Amerotke comprendió que estaba perdiendo el tiempo. Se volvió hacia la puerta.
—¡No conseguiréis ni una sola prueba en mi contra! —gritó Rahimere—. ¡Si esa perra quiere matarme, tendrá que enviar a sus asesinos aquí abajo!
—No le hará falta —le replicó Amerotke—. Encontraron vuestras cartas al rey mitanni. ¡Ya sabéis cuál es el castigo por traición!

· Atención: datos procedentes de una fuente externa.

-- ==== Sys2Proof/Laws/KeptDevice.lean ====
section
/-! SUPPORT. Laws/KeptDevice.lean: what Safety.lean calls Kept, through the operations of the event unit, the library, DMA, DRAM, converter, drive die, Umade and list units:
if what stands before it keeps, what stands after it keeps. -/

namespace Sys2Proof.Machine

/-! ## Machine/EvtOps.lean. -/

theorem State.modDma_kept {s₀ s : State} {f : DmaSt → DmaSt} (hf : ∀ d, d.qs.length = 16 → (f d).qs.length = 16)
    (h : Kept s₀ s) :
    Kept s₀ (s.modDma f) := Kept.same (s := s) rfl rfl rfl rfl rfl (hf _) id rfl rfl rfl h

theorem State.modEvt_kept {s₀ : State} {s : State} {f : EvtSt → EvtSt} (h : Kept s₀ s) : Kept s₀ (State.modEvt s f) := by
  unfold State.modEvt
  repeat' first
    | with_reducible assumption
    | fail_if_no_progress (with_reducible refine Kept.parts (fun hl => hl) (fun hl => hl) ?_)

theorem ctlPush_kept {s₀ : State} {s : State} {c : CtlReq} (h : Kept s₀ s) : Kept s₀ (ctlPush s c) := by
  unfold ctlPush
  repeat' first
    | with_reducible assumption
    | with_reducible refine State.modDma_kept (fun _ hl => hl) ?_

theorem showTrk_kept {s₀ : State} {s : State} (h : Kept s₀ s) : Kept s₀ (showTrk s) := by
  unfold showTrk
  repeat' first
    | with_reducible assumption
    | with_reducible refine State.wr_kept ?_

theorem evCount_kept {s₀ : State} {s : State} {u : EvUnit} (h : Kept s₀ s) : Kept s₀ (evCount s u).2.2 := by
  unfold evCount
  repeat' first
    | with_reducible assumption
    | with_reducible refine State.bump_kept ?_
    | with_reducible refine State.modEvt_kept ?_
    | with_reducible refine showTrk_kept ?_
    | (extract_lets +onlyGivenNames x; first | (refine (fun (hx : Kept s₀ x) => ?_) (show Kept s₀ x from ?_); clear_value x; rotate_left; subst x) | (clear_value x))
    | split

theorem evCount_kept' {s₀ : State} {s : State} {u : EvUnit} {r0 : _} {r1 : _} {r2 : _}
    (h : Kept s₀ s) (e : (evCount s u) = (r0, r1, r2)) : Kept s₀ r2 := by
  have k : Kept s₀ (evCount s u).2.2 := evCount_kept h
  rw [e] at k
  exact k

theorem evForce_kept {s₀ : State} {s : State} {e_1 : ℕ} (h : Kept s₀ s) : Kept s₀ (evForce s e_1) := by
  unfold evForce
  repeat' first
    | with_reducible assumption
    | with_reducible refine State.raise_kept ?_
    | with_reducible refine Kept.ite ?_ ?_

theorem evLastClear_kept {s₀ : State} {s : State} {w : ℕ} {v : ℕ} (h : Kept s₀ s) : Kept s₀ (evLastClear s w v) := by
  unfold evLastClear
  repeat' first
    | with_reducible assumption
    | with_reducible refine State.clearW1c_kept ?_
    | with_reducible refine State.modEvt_kept ?_
    | with_reducible refine iterate_kept ?_ (fun _ _ _ => ?_)
    | with_reducible refine State.modCh_kept ?_
    | with_reducible refine showTrk_kept ?_
    | with_reducible refine showFifo_kept ?_

theorem evStatClear_kept {s₀ : State} {s : State} {w : ℕ} {v : ℕ} (h : Kept s₀ s) : Kept s₀ (evStatClear s w v) := by
  unfold evStatClear
  repeat' first
    | with_reducible assumption
    | with_reducible refine State.clearW1c_kept ?_

theorem logWrite_kept {s₀ : State} {s : State} {entry : List Byte} (h : Kept s₀ s) : Kept s₀ (logWrite s entry) := by
  unfold logWrite
  repeat' first
    | with_reducible assumption
    | with_reducible refine State.bump_kept ?_
    | with_reducible refine State.raise_kept ?_
    | with_reducible refine ctlPush_kept ?_
    | with_reducible refine State.modEvt_kept ?_
    | with_reducible refine State.wb_kept ?_
    | with_reducible refine State.wr_kept ?_
    | with_reducible refine Kept.ite ?_ ?_

theorem setPba_kept {s₀ : State} {s : State} {v : ℕ} {b : Bool} (h : Kept s₀ s) : Kept s₀ (setPba s v b) := by
  unfold setPba
  repeat' first
    | with_reducible assumption
    | with_reducible refine State.setWord_kept ?_

theorem msiIssue_kept {s₀ : State} {s : State} {v : ℕ} (h : Kept s₀ s) : Kept s₀ (msiIssue s v) := by
  unfold msiIssue
  repeat' first
    | with_reducible assumption
    | with_reducible refine setPba_kept ?_
    | with_reducible refine ctlPush_kept ?_
    | with_reducible refine Kept.ite ?_ ?_

theorem msiSend_kept {s₀ : State} {s : State} {v : ℕ} (h : Kept s₀ s) : Kept s₀ (msiSend s v) := by
  unfold msiSend
  repeat' first
    | with_reducible assumption
    | with_reducible refine State.modEvt_kept ?_
    | with_reducible refine msiIssue_kept ?_
    | with_reducible refine Kept.ite ?_ ?_

theorem logOut_kept {s₀ : State} {s : State} {w : LogWait} (h : Kept s₀ s) : Kept s₀ (logOut s w) := by
  unfold logOut
  repeat' first
    | with_reducible assumption
    | with_reducible refine logWrite_kept ?_
    | with_reducible refine msiSend_kept ?_
    | with_reducible refine State.modEvt_kept ?_
    | with_reducible refine Kept.ite ?_ ?_
    | (extract_lets +onlyGivenNames x; refine (fun (hx : Kept s₀ x) => ?_) (show Kept s₀ x from ?_); clear_value x; rotate_left; subst x)
    | split

theorem logRelease_kept {s₀ : State} {s : State} (h : Kept s₀ s) : Kept s₀ (logRelease s) := by
  unfold logRelease
  repeat' first
    | with_reducible assumption
    | with_reducible refine logOut_kept ?_
    | with_reducible refine State.modEvt_kept ?_
    | with_reducible refine Kept.foldl ?_ (fun _ _ _ => ?_)

theorem logEnable_kept {s₀ : State} {s : State} {on : Bool} (h : Kept s₀ s) : Kept s₀ (logEnable s on) := by
  unfold logEnable
  repeat' first
    | with_reducible assumption
    | with_reducible refine State.wb_kept ?_
    | with_reducible refine logRelease_kept ?_
    | with_reducible refine Kept.ite ?_ ?_

theorem msiHoldExpire_kept {s₀ : State} {s : State} {v : ℕ} (h : Kept s₀ s) : Kept s₀ (msiHoldExpire s v) := by
  unfold msiHoldExpire
  repeat' first
    | with_reducible assumption
    | with_reducible refine State.modEvt_kept ?_
    | with_reducible refine msiIssue_kept ?_
    | with_reducible refine Kept.ite ?_ ?_

theorem msiPending_kept {s₀ : State} {s : State} (h : Kept s₀ s) : Kept s₀ (msiPending s) := by
  unfold msiPending
  repeat' first
    | with_reducible assumption
    | with_reducible refine iterate_kept ?_ (fun _ _ _ => ?_)
    | with_reducible refine msiIssue_kept ?_
    | with_reducible refine Kept.ite ?_ ?_

theorem setEvLast_kept {s₀ : State} {s : State} {e_1 : ℕ} (h : Kept s₀ s) : Kept s₀ (setEvLast s e_1) := by
  unfold setEvLast
  repeat' first
    | with_reducible assumption
    | with_reducible refine State.setW1c_kept ?_

theorem setEvStat_kept {s₀ : State} {s : State} {e_1 : ℕ} (h : Kept s₀ s) : Kept s₀ (setEvStat s e_1) := by
  unfold setEvStat
  repeat' first
    | with_reducible assumption
    | with_reducible refine State.setW1c_kept ?_

theorem trackersLapse_kept {s₀ : State} {s : State} (h : Kept s₀ s) : Kept s₀ (trackersLapse s) := by
  unfold trackersLapse
  repeat' first
    | with_reducible assumption
    | with_reducible refine showTrk_kept ?_
    | with_reducible refine State.modEvt_kept ?_

/-! ## Machine/LibOps.lean. -/

theorem State.modDrc_kept {s₀ : State} {s : State} {k : ℕ} {f : DrcSt → DrcSt} (h : Kept s₀ s) :
    Kept s₀ (State.modDrc s k f) := by
  unfold State.modDrc
  repeat' first
    | with_reducible assumption
    | fail_if_no_progress (with_reducible refine Kept.parts (fun hl => hl) (fun hl => hl) ?_)

theorem imagePut_kept {s₀ : State} {s : State} {a : ℕ} {v : ℕ} (h : Kept s₀ s) : Kept s₀ (imagePut s a v) := by
  unfold imagePut
  repeat' first
    | with_reducible assumption
    | with_reducible refine State.setWord_kept ?_

theorem libPut_kept {s₀ : State} {s : State} {a : ℕ} {b : Byte} (h : Kept s₀ s) : Kept s₀ (libPut s a b) := by
  unfold libPut
  repeat' first
    | with_reducible assumption
    | with_reducible refine iterate_kept ?_ (fun _ _ _ => ?_)
    | with_reducible refine State.modDrc_kept ?_
    | with_reducible refine State.modDram_kept (fun m hm => ?_) ?_
    | with_reducible refine sput_wf ?_ _ _
    | with_reducible refine Kept.ite ?_ ?_

theorem setJigBit_kept {s₀ : State} {s : State} {j : ℕ} {b : Bool} (h : Kept s₀ s) : Kept s₀ (setJigBit s j b) := by
  unfold setJigBit
  repeat' first
    | with_reducible assumption
    | with_reducible refine State.wr_kept ?_

theorem libWrite_kept {s₀ : State} {s : State} {a : ℕ} {bs : List (Byte × Bool)} (h : Kept s₀ s) :
    Kept s₀ (libWrite s a bs) := by
  unfold libWrite
  repeat' first
    | with_reducible assumption
    | with_reducible refine State.raise_kept ?_
    | with_reducible refine setJigBit_kept ?_
    | with_reducible refine libPut_kept ?_
    | with_reducible refine Kept.ite ?_ ?_
    | with_reducible refine Kept.foldl ?_ (fun _ _ _ => ?_)
    | split

/-! ## Machine/DmaOps.lean. -/

theorem showQ_kept {s₀ : State} {s : State} {q : ℕ} (h : Kept s₀ s) : Kept s₀ (showQ s q) := by
  unfold showQ
  repeat' first
    | with_reducible assumption
    | with_reducible refine State.wr_kept ?_
    | with_reducible refine State.wr64_kept ?_
    | with_reducible refine Kept.ite ?_ ?_

theorem modQ_kept {s₀ : State} {s : State} {q : ℕ} {f : DmaQ → DmaQ} (h : Kept s₀ s) : Kept s₀ (modQ s q f) := by
  unfold modQ
  repeat' first
    | with_reducible assumption
    | with_reducible refine State.modDma_kept (fun _ hl => by simpa using hl) ?_

theorem abortEnd_kept {s₀ : State} {s : State} {q : ℕ} (h : Kept s₀ s) : Kept s₀ (abortEnd s q) := by
  unfold abortEnd
  repeat' first
    | with_reducible assumption
    | with_reducible refine showQ_kept ?_
    | with_reducible refine modQ_kept ?_
    | with_reducible refine Kept.ite ?_ ?_

theorem barrierAgain_kept {s₀ : State} {s : State} {q : ℕ} {id : ℕ} (h : Kept s₀ s) : Kept s₀ (barrierAgain s q id) := by
  unfold barrierAgain
  repeat' first
    | with_reducible assumption
    | with_reducible refine ctlPush_kept ?_
    | split

theorem barrierAsk_kept {s₀ : State} {s : State} {q : ℕ} {rs : List Rec} {desc : ℕ} {off : ℕ} {pseq : ℕ} {rm : Option ℕ}
    (h : Kept s₀ s) : Kept s₀ (barrierAsk s q rs desc off pseq rm) := by
  unfold barrierAsk
  repeat' first
    | with_reducible assumption
    | with_reducible refine modQ_kept ?_
    | with_reducible refine State.modDma_kept (fun _ hl => hl) ?_
    | with_reducible refine ctlPush_kept ?_

theorem showTrack_kept {s₀ : State} {s : State} (h : Kept s₀ s) : Kept s₀ (showTrack s) := by
  unfold showTrack
  repeat' first
    | with_reducible assumption
    | with_reducible refine State.wr_kept ?_

theorem flyBack_kept {s₀ : State} {s : State} {q : ℕ} {w : ReadWhat} (h : Kept s₀ s) : Kept s₀ (flyBack s q w) := by
  unfold flyBack
  repeat' first
    | with_reducible assumption
    | with_reducible refine showTrack_kept ?_
    | with_reducible refine modQ_kept ?_

theorem trackersFree_kept {s₀ : State} {s : State} {id : ℕ} (h : Kept s₀ s) : Kept s₀ (trackersFree s id) := by
  unfold trackersFree
  repeat' first
    | with_reducible assumption
    | with_reducible refine State.modDma_kept (fun _ hl => hl) ?_

theorem dmaCmpl_kept {s₀ : State} {s : State} {q : ℕ} (h : Kept s₀ s) : Kept s₀ (dmaCmpl s q) := by
  unfold dmaCmpl
  repeat' first
    | with_reducible assumption
    | with_reducible refine State.raise_kept ?_
    | with_reducible refine modQ_kept ?_

theorem recWrite_kept {s₀ : State} {s : State} {q : ℕ} {r : Rec} (h : Kept s₀ s) : Kept s₀ (recWrite s q r) := by
  unfold recWrite
  repeat' first
    | with_reducible assumption
    | with_reducible refine ctlPush_kept ?_
    | with_reducible refine State.wb_kept ?_
    | with_reducible refine State.wr_kept ?_
    | with_reducible refine modQ_kept ?_
    | with_reducible refine dmaCmpl_kept ?_
    | with_reducible refine Kept.ite ?_ ?_

theorem recDrain_kept {s₀ : State} {k : Nat} {s : State} {q : Nat} (h : Kept s₀ s) : Kept s₀ (recDrain k s q) := by
  induction k generalizing s with
  | zero => exact showQ_kept h
  | succ k ih =>
    rw [recDrain]
    split
    · exact Kept.ite (showQ_kept h) (ih (recWrite_kept (modQ_kept h)))
    · exact showQ_kept h

theorem recDue_kept {s₀ : State} {s : State} {q : ℕ} {rs : List Rec} (h : Kept s₀ s) : Kept s₀ (recDue s q rs) := by
  unfold recDue
  repeat' first
    | with_reducible assumption
    | with_reducible refine modQ_kept ?_
    | with_reducible refine recDrain_kept ?_

theorem rmEnd_kept {s₀ : State} {s : State} {q : ℕ} {status : ℕ} (h : Kept s₀ s) : Kept s₀ (rmEnd s q status) := by
  unfold rmEnd
  repeat' first
    | with_reducible assumption
    | with_reducible refine modQ_kept ?_
    | with_reducible refine dmaCmpl_kept ?_
    | with_reducible refine showQ_kept ?_
    | with_reducible refine State.wr_kept ?_
    | with_reducible refine State.setW1c_kept ?_

theorem recordsOut_kept {s₀ : State} {k : Nat} {s : State} {q : Nat} (h : Kept s₀ s) : Kept s₀ (recordsOut k s q) := by
  induction k generalizing s with
  | zero => exact abortEnd_kept h
  | succ k ih =>
    rw [recordsOut]
    split
    · refine Kept.ite (abortEnd_kept h) (ih ?_)
      split
      · exact rmEnd_kept (recDue_kept (modQ_kept h))
      · exact recDue_kept (modQ_kept h)
    · exact abortEnd_kept h

theorem barrierDone_kept {s₀ : State} {s : State} {q : ℕ} (h : Kept s₀ s) : Kept s₀ (barrierDone s q) := by
  unfold barrierDone
  repeat' first
    | with_reducible assumption
    | with_reducible refine flyBack_kept ?_
    | with_reducible refine abortEnd_kept ?_
    | with_reducible refine showTrack_kept ?_
    | with_reducible refine trackersFree_kept ?_
    | with_reducible refine modQ_kept ?_
    | with_reducible refine recordsOut_kept ?_
    | with_reducible refine Kept.ite ?_ ?_
    | (extract_lets +onlyGivenNames x; refine (fun (hx : Kept s₀ x) => ?_) (show Kept s₀ x from ?_); clear_value x; rotate_left; subst x)
    | split

theorem trackersKeep_kept {s₀ : State} {s : State} {id : ℕ} (h : Kept s₀ s) : Kept s₀ (trackersKeep s id) := by
  unfold trackersKeep
  repeat' first
    | with_reducible assumption
    | with_reducible refine State.modDma_kept (fun _ hl => hl) ?_

theorem dmaHalt_kept {s₀ : State} {s : State} {q : ℕ} {cause : ℕ} {posDesc : ℕ} {posOff : ℕ} {h_5 : HaltSt} {tries : ℕ}
    {pseq : ℕ} (h : Kept s₀ s) : Kept s₀ (dmaHalt s q cause posDesc posOff h_5 tries pseq) := by
  unfold dmaHalt
  repeat' first
    | with_reducible assumption
    | with_reducible refine modQ_kept ?_
    | with_reducible refine State.wr_kept ?_
    | with_reducible refine State.wr64_kept ?_
    | with_reducible refine showQ_kept ?_
    | with_reducible refine State.raise_kept ?_

theorem barrierHalt_kept {s₀ : State} {s : State} {q : ℕ} {cause : ℕ} {tries : ℕ} (h : Kept s₀ s) :
    Kept s₀ (barrierHalt s q cause tries) := by
  unfold barrierHalt
  repeat' first
    | with_reducible assumption
    | with_reducible refine trackersKeep_kept ?_
    | with_reducible refine State.modDma_kept (fun _ hl => hl) ?_
    | with_reducible refine modQ_kept ?_
    | with_reducible refine dmaHalt_kept ?_
    | with_reducible refine Kept.foldl ?_ (fun _ _ _ => ?_)
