theorem setWarm_kept {s₀ : State} {s : State} {n : ℕ} {jig : ℕ} (h : Kept s₀ s) : Kept s₀ (setWarm s n jig) := by
  unfold setWarm
  repeat' first
    | with_reducible assumption
    | with_reducible refine State.wr_kept ?_

theorem stageCheck_kept {s₀ : State} {s : State} {n : ℕ} {bs : List Byte} (h : Kept s₀ s) : Kept s₀ (stageCheck s n bs).2 := by
  unfold stageCheck
  repeat' first
    | with_reducible assumption
    | with_reducible refine State.raise_kept ?_
    | with_reducible refine State.raiseIf_kept ?_
    | with_reducible refine Kept.foldl ?_ (fun _ _ _ => ?_)

theorem stageCheck_kept' {s₀ : State} {s : State} {n : ℕ} {bs : List Byte} {r0 : _} {r1 : _}
    (h : Kept s₀ s) (e : (stageCheck s n bs) = (r0, r1)) : Kept s₀ r1 := by
  have k : Kept s₀ (stageCheck s n bs).2 := stageCheck_kept h
  rw [e] at k
  exact k

theorem swCancelAt_kept {s₀ : State} {s : State} {i : ℕ} {reason : ℕ} (h : Kept s₀ s) : Kept s₀ (swCancelAt s i reason) := by
  unfold swCancelAt
  repeat' first
    | with_reducible assumption
    | with_reducible refine setTgt_kept ?_
    | with_reducible refine State.wr_kept ?_
    | with_reducible refine State.raise_kept ?_
    | with_reducible refine Kept.foldl ?_ (fun _ _ _ => ?_)
    | split
    | fail_if_no_progress (with_reducible refine Kept.parts (fun hl => hl) (fun hl => hl) ?_)

theorem swApply_kept {s₀ : State} {s : State} {n : ℕ} {i : ℕ} {run : Option (ℕ × ℕ)} (h : Kept s₀ s) :
    Kept s₀ (swApply s n i run) := by
  unfold swApply
  repeat' first
    | with_reducible assumption
    | with_reducible refine fadeStop_kept ?_
    | with_reducible refine jigTake_kept ?_
    | with_reducible refine profileSwap_kept ?_
    | with_reducible refine devTake_kept ?_
    | with_reducible refine State.modCh_kept ?_
    | with_reducible refine jigActive_kept ?_
    | with_reducible refine setTgt_kept ?_
    | with_reducible refine State.wr_kept ?_
    | with_reducible refine modSw_kept ?_
    | with_reducible refine State.raise_kept ?_
    | with_reducible refine activateStart_kept ?_
    | (extract_lets +onlyGivenNames x; refine (fun (hx : Kept s₀ x) => ?_) (show Kept s₀ x from ?_); clear_value x; rotate_left; subst x)
    | split
    | fail_if_no_progress (with_reducible refine Kept.parts (fun hl => hl) (fun hl => hl) ?_)

theorem swIdle_kept {s₀ : State} {s : State} {n : ℕ} (h : Kept s₀ s) : Kept s₀ (swIdle s n) := by
  unfold swIdle
  repeat' first
    | with_reducible assumption
    | with_reducible refine swApply_kept ?_
    | with_reducible refine Kept.ite ?_ ?_
    | split

theorem swCommit_kept {s₀ : State} {s : State} {i : ℕ} (h : Kept s₀ s) : Kept s₀ (swCommit s i) := by
  unfold swCommit
  repeat' first
    | with_reducible assumption
    | with_reducible refine modSw_kept ?_
    | with_reducible refine setWarm_kept ?_
    | with_reducible refine State.wr_kept ?_
    | with_reducible refine swIdle_kept ?_
    | with_reducible refine Kept.foldl ?_ (fun _ _ _ => ?_)
    | (extract_lets +onlyGivenNames x; refine (fun (hx : Kept s₀ x) => ?_) (show Kept s₀ x from ?_); clear_value x; rotate_left; subst x)
    | split

theorem swArmed_kept {s₀ : State} {s : State} {i : ℕ} (h : Kept s₀ s) : Kept s₀ (swArmed s i) := by
  unfold swArmed
  repeat' first
    | with_reducible assumption
    | with_reducible refine swCommit_kept ?_
    | with_reducible refine State.wr_kept ?_
    | with_reducible refine Kept.ite ?_ ?_
    | with_reducible refine Kept.foldl ?_ (fun _ _ _ => ?_)
    | split

theorem stagingDone_kept {s₀ : State} {s : State} {n : ℕ} {readFail : Bool} (h : Kept s₀ s) :
    Kept s₀ (stagingDone s n readFail) := by
  unfold stagingDone
  repeat' first
    | with_reducible assumption
    | with_reducible refine swCancelAt_kept ?_
    | with_reducible refine setJigBit_kept ?_
    | with_reducible refine stageCheck_kept ?_
    | with_reducible refine shadowLoad_kept ?_
    | with_reducible refine modSw_kept ?_
    | with_reducible refine swArmed_kept ?_
    | with_reducible refine State.wr_kept ?_
    | with_reducible refine Kept.ite ?_ ?_
    | split

theorem swAtLine_kept {s₀ : State} {s : State} {n : ℕ} {trig : ℕ} {line : ℕ} (h : Kept s₀ s) :
    Kept s₀ (swAtLine s n trig line) := by
  unfold swAtLine
  repeat' first
    | with_reducible assumption
    | with_reducible refine swApply_kept ?_
    | with_reducible refine Kept.ite ?_ ?_
    | split

theorem swCancelChan_kept {s₀ : State} {s : State} {n : ℕ} {reason : ℕ} (h : Kept s₀ s) :
    Kept s₀ (swCancelChan s n reason) := by
  unfold swCancelChan
  repeat' first
    | with_reducible assumption
    | with_reducible refine swCancelAt_kept ?_
    | with_reducible refine Kept.ite ?_ ?_
    | split

theorem swCancel_kept {s₀ : State} {s : State} {mask : ℕ} {reason : ℕ} (h : Kept s₀ s) : Kept s₀ (swCancel s mask reason) := by
  unfold swCancel
  repeat' first
    | with_reducible assumption
    | with_reducible refine swCancelChan_kept ?_
    | with_reducible refine Kept.foldl ?_ (fun _ _ _ => ?_)

theorem swGo_kept {s₀ : State} {s : State} {i : ℕ} (h : Kept s₀ s) : Kept s₀ (swGo s i) := by
  unfold swGo
  repeat' first
    | with_reducible assumption
    | with_reducible refine swArmed_kept ?_
    | with_reducible refine modSw_kept ?_

theorem swPitch_kept {s₀ : State} {s : State} {n : ℕ} {line : ℕ} (h : Kept s₀ s) : Kept s₀ (swPitch s n line) := by
  unfold swPitch
  repeat' first
    | with_reducible assumption
    | with_reducible refine imagePut_kept ?_
    | with_reducible refine Kept.foldl ?_ (fun _ _ _ => ?_)
    | split

theorem swRefuse_kept {s₀ : State} {s : State} {src : ℕ} {mask : ℕ} {reason : ℕ} (h : Kept s₀ s) :
    Kept s₀ (swRefuse s src mask reason) := by
  unfold swRefuse
  repeat' first
    | with_reducible assumption
    | with_reducible refine State.wr_kept ?_
    | with_reducible refine State.raise_kept ?_
    | with_reducible refine Kept.ite ?_ ?_
    | with_reducible refine Kept.foldl ?_ (fun _ _ _ => ?_)

theorem swRequest_kept {s₀ : State} {s : State} {src : ℕ} {jig : ℕ} {mask : ℕ} {line : Option ℕ} {go : Bool}
    (h : Kept s₀ s) : Kept s₀ (swRequest s src jig mask line go) := by
  unfold swRequest
  repeat' first
    | with_reducible assumption
    | with_reducible refine swRefuse_kept ?_
    | with_reducible refine State.free_kept ?_
    | with_reducible refine setTgt_kept ?_
    | with_reducible refine State.wr_kept ?_
    | with_reducible refine Kept.ite ?_ ?_
    | with_reducible refine Kept.foldl ?_ (fun _ _ _ => ?_)
    | (extract_lets +onlyGivenNames x; first | (refine (fun (hx : Kept s₀ x) => ?_) (show Kept s₀ x from ?_); clear_value x; rotate_left; subst x) | (refine (fun (hx : Kept s₀ x.2) => ?_) (show Kept s₀ x.2 from ?_); clear_value x; rotate_left; subst x) | (clear_value x))
    | split
    | fail_if_no_progress (with_reducible refine Kept.parts (fun hl => hl) (fun hl => hl) ?_)

theorem swUmdLate_kept {s₀ : State} {s : State} {n : ℕ} {line : ℕ} (h : Kept s₀ s) : Kept s₀ (swUmdLate s n line) := by
  unfold swUmdLate
  repeat' first
    | with_reducible assumption
    | with_reducible refine swCancelAt_kept ?_
    | with_reducible refine Kept.ite ?_ ?_
    | split

/-! ## Machine/EdgeOps.lean. -/

theorem edgeErrs_kept {s₀ : State} {s : State} {n : ℕ} {k : ℕ} {line : ℕ} (h : Kept s₀ s) : Kept s₀ (edgeErrs s n k line) := by
  unfold edgeErrs
  repeat' first
    | with_reducible assumption
    | with_reducible refine iterate_kept ?_ (fun _ _ _ => ?_)
    | with_reducible refine State.raise_kept ?_
    | with_reducible refine State.bump_kept ?_

theorem edgeLine_kept {s₀ : State} {s : State} {n : ℕ} {rows : List (List ℕ)} {P : ℕ} {info : TrigInfo} {badL : Bool}
    {badR : Bool} (h : Kept s₀ s) : Kept s₀ (edgeLine s n rows P info badL badR).2.2 := by
  unfold edgeLine
  repeat' first
    | with_reducible assumption
    | with_reducible refine State.wr_kept ?_
    | with_reducible refine noEdgeCheck_kept ?_
    | with_reducible refine wanderStep_kept ?_
    | with_reducible refine Kept.ite ?_ ?_
    | (extract_lets +onlyGivenNames x; first | (refine (fun (hx : Kept s₀ x) => ?_) (show Kept s₀ x from ?_); clear_value x; rotate_left; subst x) | (clear_value x))
    | split

theorem edgeLine_kept' {s₀ : State} {s : State} {n : ℕ} {rows : List (List ℕ)} {P : ℕ} {info : TrigInfo} {badL : Bool}
    {badR : Bool} {r0 : _} {r1 : _} {r2 : _} (h : Kept s₀ s) (e : (edgeLine s n rows P info badL badR) = (r0, r1, r2)) :
    Kept s₀ r2 := by
  have k : Kept s₀ (edgeLine s n rows P info badL badR).2.2 := edgeLine_kept h
  rw [e] at k
  exact k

Amerotke dio un portazo y se alejó furioso por el pasillo casi tropezando con los guardias. ¡El lugar apestaba a muerte! Quería salir, pensar, hilvanar el mejor discurso para convencer a la divina Hatasu de que las muertes, los asesinato, el chantaje, quedaran como un misterio. Entró en la Sala de las Dos Verdades; no había nadie a la vista. La corte no se reuniría hasta dentro de cinco días y Amerotke era consciente de que los casos pendientes se habían multiplicado después de los últimos acontecimientos. Se apoyó en uno de los pilares y echó una ojeada a su silla, a las pequeñas mesas y los cojines de los escribas, a los instrumentos de la ley. Desde el patio le llegaron el murmullo de los escribas, los gritos y las risas de los niños.
Cruzó la sala lentamente para contemplar de cerca una de las escenas pintadas en la pared. La diosa Maat, con una pluma de avestruz en el pelo, aparecía en cuclillas delante del señor Osiris, que sostenía la balanza. ¿Cuál sería el veredicto en este caso?, se preguntó Amerotke. ¿Cómo lo resolvería? Se dirigió a su capilla privada donde estaba el camarín con la estatua de Maat. El suelo aparecía cubierto con arena limpia, los boles llenos a rebosar con agua sagrada. También habían llenado los pequeños potes de mirra e incienso y habían colocado cojines nuevos delante del camarín. La capilla se veía limpia y olía a fresco.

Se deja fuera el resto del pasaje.